Requirement
Return, word for word, the lines of the listing below from the one with "(∀ (s : State) (v" through the one with "writesOnly (.sub rd", and no other lines.

Exercise materials
===============
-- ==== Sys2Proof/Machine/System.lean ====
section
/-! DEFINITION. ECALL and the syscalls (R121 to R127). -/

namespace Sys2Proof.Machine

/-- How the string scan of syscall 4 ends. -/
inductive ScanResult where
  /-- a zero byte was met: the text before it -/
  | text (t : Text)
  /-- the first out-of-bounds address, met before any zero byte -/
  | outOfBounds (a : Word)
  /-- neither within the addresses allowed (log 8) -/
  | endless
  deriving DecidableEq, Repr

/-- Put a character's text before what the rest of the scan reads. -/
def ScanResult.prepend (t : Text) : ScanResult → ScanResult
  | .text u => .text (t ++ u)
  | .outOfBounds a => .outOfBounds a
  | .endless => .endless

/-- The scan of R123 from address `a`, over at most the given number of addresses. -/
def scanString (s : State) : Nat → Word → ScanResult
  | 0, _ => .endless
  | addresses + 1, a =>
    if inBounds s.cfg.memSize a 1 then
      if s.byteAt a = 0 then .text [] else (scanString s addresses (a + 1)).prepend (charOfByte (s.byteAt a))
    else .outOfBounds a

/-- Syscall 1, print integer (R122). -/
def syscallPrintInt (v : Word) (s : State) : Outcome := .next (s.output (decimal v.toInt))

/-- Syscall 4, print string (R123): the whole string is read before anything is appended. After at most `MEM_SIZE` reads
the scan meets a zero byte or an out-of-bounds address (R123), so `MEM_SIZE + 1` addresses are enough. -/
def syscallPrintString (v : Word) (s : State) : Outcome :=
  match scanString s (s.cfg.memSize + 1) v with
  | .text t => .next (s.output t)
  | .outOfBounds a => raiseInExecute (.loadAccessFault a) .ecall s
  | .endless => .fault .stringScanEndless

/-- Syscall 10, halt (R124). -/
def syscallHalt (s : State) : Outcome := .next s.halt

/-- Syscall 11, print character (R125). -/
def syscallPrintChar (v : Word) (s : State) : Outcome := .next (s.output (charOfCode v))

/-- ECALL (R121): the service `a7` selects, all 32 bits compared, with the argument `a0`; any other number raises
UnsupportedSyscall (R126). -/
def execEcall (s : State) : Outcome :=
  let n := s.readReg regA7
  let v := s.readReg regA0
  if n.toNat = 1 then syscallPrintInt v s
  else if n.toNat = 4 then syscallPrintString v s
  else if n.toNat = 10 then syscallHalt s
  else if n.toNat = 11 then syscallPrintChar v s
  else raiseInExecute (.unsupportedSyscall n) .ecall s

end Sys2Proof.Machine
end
===============
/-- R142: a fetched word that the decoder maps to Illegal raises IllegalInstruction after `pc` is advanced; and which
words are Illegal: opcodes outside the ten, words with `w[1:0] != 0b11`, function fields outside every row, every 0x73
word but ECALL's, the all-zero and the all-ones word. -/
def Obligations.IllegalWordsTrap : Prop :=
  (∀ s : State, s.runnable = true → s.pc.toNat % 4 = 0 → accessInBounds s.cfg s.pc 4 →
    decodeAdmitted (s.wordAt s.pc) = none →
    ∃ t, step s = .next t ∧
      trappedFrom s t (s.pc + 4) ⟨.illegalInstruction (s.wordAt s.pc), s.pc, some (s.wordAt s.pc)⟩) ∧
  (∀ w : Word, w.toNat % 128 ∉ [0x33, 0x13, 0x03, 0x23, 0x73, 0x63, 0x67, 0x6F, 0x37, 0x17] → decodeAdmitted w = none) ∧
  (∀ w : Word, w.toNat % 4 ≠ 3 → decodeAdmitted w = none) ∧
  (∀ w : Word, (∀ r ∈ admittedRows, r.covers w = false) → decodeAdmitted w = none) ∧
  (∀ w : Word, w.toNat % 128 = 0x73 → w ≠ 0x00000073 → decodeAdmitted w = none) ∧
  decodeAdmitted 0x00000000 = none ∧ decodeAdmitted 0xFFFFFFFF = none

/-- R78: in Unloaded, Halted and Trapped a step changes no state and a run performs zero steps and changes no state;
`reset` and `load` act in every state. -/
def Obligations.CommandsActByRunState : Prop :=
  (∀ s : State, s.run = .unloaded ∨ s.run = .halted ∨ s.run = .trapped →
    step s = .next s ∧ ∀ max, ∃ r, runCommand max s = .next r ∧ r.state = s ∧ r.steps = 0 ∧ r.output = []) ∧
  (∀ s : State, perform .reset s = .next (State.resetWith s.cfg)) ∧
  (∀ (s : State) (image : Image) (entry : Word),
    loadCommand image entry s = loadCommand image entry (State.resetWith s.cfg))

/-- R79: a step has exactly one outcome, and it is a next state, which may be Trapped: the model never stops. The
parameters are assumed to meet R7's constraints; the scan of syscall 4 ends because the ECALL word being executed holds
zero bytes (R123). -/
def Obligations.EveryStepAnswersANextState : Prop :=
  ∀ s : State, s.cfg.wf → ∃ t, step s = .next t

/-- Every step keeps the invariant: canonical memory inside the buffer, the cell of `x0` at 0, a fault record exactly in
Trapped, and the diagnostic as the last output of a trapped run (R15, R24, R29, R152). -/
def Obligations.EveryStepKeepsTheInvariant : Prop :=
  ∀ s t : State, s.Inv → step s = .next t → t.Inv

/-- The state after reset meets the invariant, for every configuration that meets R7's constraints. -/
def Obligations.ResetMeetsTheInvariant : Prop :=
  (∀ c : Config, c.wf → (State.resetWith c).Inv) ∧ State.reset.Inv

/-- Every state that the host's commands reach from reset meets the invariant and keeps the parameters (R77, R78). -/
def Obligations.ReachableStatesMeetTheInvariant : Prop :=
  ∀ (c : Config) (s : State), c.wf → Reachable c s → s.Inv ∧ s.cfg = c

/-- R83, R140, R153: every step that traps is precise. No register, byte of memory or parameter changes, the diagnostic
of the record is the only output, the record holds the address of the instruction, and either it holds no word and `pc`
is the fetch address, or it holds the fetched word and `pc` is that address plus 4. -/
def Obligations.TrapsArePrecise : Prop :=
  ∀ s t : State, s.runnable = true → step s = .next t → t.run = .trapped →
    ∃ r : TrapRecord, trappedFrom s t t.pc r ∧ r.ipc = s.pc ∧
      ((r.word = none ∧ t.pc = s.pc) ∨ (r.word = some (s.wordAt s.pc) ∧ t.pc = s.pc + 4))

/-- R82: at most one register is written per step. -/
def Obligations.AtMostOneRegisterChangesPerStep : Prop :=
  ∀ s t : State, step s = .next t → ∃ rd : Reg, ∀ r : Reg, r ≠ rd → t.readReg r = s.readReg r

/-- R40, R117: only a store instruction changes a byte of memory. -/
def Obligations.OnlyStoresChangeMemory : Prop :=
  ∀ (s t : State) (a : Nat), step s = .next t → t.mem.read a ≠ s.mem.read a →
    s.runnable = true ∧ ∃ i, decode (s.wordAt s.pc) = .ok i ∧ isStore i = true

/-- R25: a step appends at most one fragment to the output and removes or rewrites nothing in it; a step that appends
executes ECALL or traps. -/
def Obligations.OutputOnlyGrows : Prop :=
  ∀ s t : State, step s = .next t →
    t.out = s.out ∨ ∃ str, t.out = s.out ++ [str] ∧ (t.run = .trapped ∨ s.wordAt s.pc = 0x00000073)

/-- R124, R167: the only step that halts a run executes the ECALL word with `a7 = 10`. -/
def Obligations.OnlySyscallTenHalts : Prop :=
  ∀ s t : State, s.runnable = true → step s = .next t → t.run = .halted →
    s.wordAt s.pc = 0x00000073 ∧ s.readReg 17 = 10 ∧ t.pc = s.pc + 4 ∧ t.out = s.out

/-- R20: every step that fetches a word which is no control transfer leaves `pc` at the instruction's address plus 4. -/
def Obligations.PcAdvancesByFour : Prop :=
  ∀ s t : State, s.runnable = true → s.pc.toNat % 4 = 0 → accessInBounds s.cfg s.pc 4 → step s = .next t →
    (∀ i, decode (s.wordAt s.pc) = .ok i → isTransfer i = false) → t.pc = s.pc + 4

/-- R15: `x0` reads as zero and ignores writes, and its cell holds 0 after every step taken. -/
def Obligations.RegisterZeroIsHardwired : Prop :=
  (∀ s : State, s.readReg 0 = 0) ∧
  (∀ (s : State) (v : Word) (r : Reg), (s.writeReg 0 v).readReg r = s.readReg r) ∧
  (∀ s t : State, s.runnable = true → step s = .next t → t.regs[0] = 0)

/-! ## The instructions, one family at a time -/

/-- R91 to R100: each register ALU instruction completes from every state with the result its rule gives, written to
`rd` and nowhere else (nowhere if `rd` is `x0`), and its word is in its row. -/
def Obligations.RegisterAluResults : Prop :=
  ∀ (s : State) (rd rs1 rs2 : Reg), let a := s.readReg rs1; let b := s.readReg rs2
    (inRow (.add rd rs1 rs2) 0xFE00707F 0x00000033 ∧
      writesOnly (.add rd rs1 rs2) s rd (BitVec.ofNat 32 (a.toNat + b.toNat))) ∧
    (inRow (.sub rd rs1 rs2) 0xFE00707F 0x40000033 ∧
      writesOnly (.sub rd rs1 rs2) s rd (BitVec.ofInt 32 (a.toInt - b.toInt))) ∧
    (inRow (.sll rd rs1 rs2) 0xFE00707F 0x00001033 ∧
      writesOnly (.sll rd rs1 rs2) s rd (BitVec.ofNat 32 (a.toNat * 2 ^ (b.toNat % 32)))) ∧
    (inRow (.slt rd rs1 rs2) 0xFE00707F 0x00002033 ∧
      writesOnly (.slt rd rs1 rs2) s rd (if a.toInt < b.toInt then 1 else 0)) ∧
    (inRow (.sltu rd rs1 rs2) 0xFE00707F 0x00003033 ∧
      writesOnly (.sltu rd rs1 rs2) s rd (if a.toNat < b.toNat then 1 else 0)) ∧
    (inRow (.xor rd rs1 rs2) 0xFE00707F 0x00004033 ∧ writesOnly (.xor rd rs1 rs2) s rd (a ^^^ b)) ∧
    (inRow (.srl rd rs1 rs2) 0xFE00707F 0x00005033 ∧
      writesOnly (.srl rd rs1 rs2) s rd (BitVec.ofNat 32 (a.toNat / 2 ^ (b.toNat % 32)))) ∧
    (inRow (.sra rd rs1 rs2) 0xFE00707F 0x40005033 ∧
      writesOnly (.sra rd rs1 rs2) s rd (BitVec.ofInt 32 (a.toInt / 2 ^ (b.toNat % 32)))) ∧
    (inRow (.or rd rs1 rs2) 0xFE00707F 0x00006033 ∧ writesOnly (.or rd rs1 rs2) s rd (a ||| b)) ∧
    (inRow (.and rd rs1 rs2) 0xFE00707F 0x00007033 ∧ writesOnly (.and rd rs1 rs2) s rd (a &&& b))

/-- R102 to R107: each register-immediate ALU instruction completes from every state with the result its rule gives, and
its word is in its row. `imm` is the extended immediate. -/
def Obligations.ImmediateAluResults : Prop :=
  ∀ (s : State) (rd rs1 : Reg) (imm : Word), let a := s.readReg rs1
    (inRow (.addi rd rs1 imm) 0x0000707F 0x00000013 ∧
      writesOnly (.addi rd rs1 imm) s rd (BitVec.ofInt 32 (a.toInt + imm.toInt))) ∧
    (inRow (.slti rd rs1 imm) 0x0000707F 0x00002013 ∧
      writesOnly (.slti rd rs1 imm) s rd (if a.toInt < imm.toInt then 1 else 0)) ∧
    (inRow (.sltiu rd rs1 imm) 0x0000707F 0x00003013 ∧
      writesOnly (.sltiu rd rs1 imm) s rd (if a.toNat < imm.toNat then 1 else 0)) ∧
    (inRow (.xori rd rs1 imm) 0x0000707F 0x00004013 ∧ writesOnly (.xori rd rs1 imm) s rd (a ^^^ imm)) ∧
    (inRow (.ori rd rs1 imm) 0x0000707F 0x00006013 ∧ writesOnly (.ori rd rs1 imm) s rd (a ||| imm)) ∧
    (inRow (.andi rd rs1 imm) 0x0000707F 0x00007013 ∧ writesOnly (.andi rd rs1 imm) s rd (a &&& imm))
===============
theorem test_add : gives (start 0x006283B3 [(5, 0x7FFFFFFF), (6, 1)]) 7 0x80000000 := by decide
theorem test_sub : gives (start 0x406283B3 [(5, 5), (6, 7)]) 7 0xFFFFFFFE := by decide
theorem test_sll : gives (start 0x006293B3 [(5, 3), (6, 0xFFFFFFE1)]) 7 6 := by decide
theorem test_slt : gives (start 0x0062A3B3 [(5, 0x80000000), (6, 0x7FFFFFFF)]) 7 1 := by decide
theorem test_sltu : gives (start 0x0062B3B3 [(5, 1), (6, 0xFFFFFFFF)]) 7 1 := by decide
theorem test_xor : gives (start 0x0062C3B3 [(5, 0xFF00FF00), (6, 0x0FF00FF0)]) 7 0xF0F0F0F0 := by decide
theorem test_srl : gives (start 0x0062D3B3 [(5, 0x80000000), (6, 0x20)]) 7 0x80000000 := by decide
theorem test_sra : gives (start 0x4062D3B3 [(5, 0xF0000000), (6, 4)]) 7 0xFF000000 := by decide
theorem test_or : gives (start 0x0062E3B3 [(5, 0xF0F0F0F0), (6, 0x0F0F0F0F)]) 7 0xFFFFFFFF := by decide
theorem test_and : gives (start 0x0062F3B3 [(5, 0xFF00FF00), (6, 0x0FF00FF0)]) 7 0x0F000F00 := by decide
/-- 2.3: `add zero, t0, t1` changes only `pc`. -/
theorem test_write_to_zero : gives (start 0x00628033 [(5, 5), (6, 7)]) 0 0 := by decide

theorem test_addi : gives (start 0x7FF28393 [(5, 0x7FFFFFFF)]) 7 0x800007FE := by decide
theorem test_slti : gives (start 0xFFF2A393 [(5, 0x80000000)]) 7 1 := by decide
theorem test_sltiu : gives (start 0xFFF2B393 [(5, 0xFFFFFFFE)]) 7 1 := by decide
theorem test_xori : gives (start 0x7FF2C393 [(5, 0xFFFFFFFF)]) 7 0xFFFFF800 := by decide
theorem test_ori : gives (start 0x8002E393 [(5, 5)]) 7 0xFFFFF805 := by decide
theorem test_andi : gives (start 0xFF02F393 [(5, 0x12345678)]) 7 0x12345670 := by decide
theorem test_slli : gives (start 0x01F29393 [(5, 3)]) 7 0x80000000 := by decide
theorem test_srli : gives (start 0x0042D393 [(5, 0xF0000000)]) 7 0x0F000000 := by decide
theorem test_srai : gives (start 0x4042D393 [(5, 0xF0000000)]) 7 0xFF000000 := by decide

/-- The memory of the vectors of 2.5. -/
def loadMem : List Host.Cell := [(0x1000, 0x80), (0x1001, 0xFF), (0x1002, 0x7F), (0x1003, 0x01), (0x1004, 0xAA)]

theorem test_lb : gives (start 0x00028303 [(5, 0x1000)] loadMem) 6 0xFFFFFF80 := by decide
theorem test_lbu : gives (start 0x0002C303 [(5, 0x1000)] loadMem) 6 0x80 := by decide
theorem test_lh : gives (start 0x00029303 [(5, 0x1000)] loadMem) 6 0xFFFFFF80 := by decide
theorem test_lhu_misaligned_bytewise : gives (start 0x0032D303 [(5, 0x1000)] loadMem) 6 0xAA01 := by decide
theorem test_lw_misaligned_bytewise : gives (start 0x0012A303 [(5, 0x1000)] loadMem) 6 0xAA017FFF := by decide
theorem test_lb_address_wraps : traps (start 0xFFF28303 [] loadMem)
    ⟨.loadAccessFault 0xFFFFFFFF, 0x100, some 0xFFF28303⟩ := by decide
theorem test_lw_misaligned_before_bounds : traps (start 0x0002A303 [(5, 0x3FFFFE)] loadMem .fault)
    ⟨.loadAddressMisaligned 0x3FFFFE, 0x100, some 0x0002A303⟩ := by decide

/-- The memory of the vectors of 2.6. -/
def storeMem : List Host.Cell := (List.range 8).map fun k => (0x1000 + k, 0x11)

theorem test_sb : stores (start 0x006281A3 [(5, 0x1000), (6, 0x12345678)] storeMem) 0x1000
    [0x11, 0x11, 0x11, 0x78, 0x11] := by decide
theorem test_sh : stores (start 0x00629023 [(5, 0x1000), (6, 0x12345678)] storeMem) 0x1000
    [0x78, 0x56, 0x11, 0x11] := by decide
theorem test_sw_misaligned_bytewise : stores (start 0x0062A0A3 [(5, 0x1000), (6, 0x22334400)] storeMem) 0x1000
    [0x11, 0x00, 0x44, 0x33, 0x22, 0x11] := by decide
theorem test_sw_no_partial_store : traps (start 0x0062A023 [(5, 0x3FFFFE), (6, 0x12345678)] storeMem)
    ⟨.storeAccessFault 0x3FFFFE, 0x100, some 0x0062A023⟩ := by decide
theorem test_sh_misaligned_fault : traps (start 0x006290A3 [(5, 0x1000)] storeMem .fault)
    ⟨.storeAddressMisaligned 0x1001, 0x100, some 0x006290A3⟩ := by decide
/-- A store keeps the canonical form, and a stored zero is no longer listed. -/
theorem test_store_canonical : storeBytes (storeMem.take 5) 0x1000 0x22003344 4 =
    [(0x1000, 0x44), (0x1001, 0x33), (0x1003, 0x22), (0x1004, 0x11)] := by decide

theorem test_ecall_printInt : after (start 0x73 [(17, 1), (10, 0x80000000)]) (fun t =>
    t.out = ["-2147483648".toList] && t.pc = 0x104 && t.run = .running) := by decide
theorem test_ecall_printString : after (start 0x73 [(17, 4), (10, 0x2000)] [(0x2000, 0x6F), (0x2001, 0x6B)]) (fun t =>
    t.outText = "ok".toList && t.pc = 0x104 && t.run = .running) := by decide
===============
Answer to this problem
  (∀ (s : State) (v : Word) (r : Reg), (s.writeReg 0 v).readReg r = s.readReg r) ∧
  (∀ s t : State, s.runnable = true → step s = .next t → t.regs[0] = 0)

/-! ## The instructions, one family at a time -/

/-- R91 to R100: each register ALU instruction completes from every state with the result its rule gives, written to
`rd` and nowhere else (nowhere if `rd` is `x0`), and its word is in its row. -/
def Obligations.RegisterAluResults : Prop :=
  ∀ (s : State) (rd rs1 rs2 : Reg), let a := s.readReg rs1; let b := s.readReg rs2
    (inRow (.add rd rs1 rs2) 0xFE00707F 0x00000033 ∧
      writesOnly (.add rd rs1 rs2) s rd (BitVec.ofNat 32 (a.toNat + b.toNat))) ∧
    (inRow (.sub rd rs1 rs2) 0xFE00707F 0x40000033 ∧
      writesOnly (.sub rd rs1 rs2) s rd (BitVec.ofInt 32 (a.toInt - b.toInt))) ∧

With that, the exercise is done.